I AM used to being called an 'anti-Semite' for my criticisms related to Israel. Pointing out that the Jewish state had a terrorist prime minister in Menachem Begin, or was far too brutal in its treatment of Palestinians, has made me the target of some heated column responses. .

Therefore, it did not surprise me when Arun Gandhi, grandson of India's spiritual leader Mahatma Gandhi and president of a nonviolence institute, received criticism last week for a controversial, 'anti-Semitic' essay in "On Faith", a Washington Post religious blog. My first amendment sense did tingle, however, when Gandhi was forced to resign and apologize for his remarks.

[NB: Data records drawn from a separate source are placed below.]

-- ==== Sys2Proof/Machine/State.lean ====
section
/-!
DEFINITION. The state of the SLS-4832 as plain data, its stop reasons and the state after reset.

Control-block registers that a field of a unit does not already hold live in `State.regs`, keyed by byte address: an
unlisted register reads its Reset value (Sys2Proof/Machine/RegMap.lean). Addressed memories live in `State.mem`, one byte per cell;
an unlisted byte reads zero. Every other piece of state is a named field of the unit it belongs to.
Gains and levels are exact rationals; `Sparse` tables name their default where they are read.
-/

namespace Sys2Proof.Machine

/-! ## Engines -/

/-- Engine states (R88, R101). -/
inductive EngState where
  | off
  | stopped
  | armed
  | running
  | faulted
  deriving DecidableEq, Repr

/-- When an ARMED engine starts (R88, R89): the next tick of its timebase, or its first tick at or after a TB0 tick. -/
inductive StartAt where
  | nextTick
  | atTb0 (c : Nat)
  deriving DecidableEq, Repr

/-- Where a result in flight lands (R137). -/
inductive Dest where
  | d (n : Nat)
  | g (n : Nat)
  | accSource (n : Nat)
  | flags
  | pointer (n : Nat)
  deriving DecidableEq, Repr

/-- One result in flight: the cycle it lands, the cycle its instruction issued, its slot's rank under R139 (CTRL 3, ARITH 2, YMOVE 1, XMOVE 0), where
it lands and its value; `mark` is an accumulator's saturation mark. -/
structure Landing where
  due : Nat
  issued : Nat
  rank : Nat
  dest : Dest
  val : Acc
  mark : Bool
  deriving DecidableEq, Repr

/-- One active block of a REP: its first word and its END (R157). -/
structure Block where
  first : Nat
  last : Nat
  deriving DecidableEq, Repr

/-- One entry of an engine's far queue (R130, R131, R175 to R178). `w0` and `w1` are the byte addresses of the word requests not yet granted, `none`
for a word that has been granted or makes no request; `hold0` and `hold1` the bank cycles each is held from its arrival (R508), and `v0` and `v1` the
words granted, zero for one that makes no request. `value` is the word returned, once `arrived` is the cycle of arrival. `passed` when the deadline
fell outside a Round; `counted` once the read has been counted as late, or is not to be (R10); `dead` once its engine has left RUNNING, so that its
word is discarded (R181). -/
structure FarReq where
  read : Bool
  issued : Nat
  deadline : Nat
  g : Nat
  w0 : Option Nat
  w1 : Option Nat
  hold0 : Nat
  hold1 : Nat
  v0 : Word
  v1 : Word
  interp : Bool
  frac : Nat
  data : Word
  arrived : Option Nat
  value : Word
  passed : Bool
  counted : Bool
  dead : Bool := false
  deriving DecidableEq, Repr

/-- A running glide ramp (R224): the slot that started it, its Y word, its endpoints, its length G and the present tick j. -/
structure Ramp where
  slot : Nat
  addr : Nat
  v0 : Word
  v1 : Word
  len : Nat
  j : Nat
  deriving DecidableEq, Repr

In his original essay, Gandhi made three main claims. First, he argued that Jewish identity continues to be "locked into the Holocaust experience," where Jews overplay the experience "to the point that it begins to repulse friends," and expect the whole world to regret what happened to them. Second, he said that prospects for Jewish identity were bleak, because of Israel's aforementioned "anchor to the past" and dependence on "weapons and bombs" for survival. Third, he concluded strongly: "We have created a culture of violence (Israel and the Jews are the biggest players), and that culture of violence is eventually going to destroy humanity."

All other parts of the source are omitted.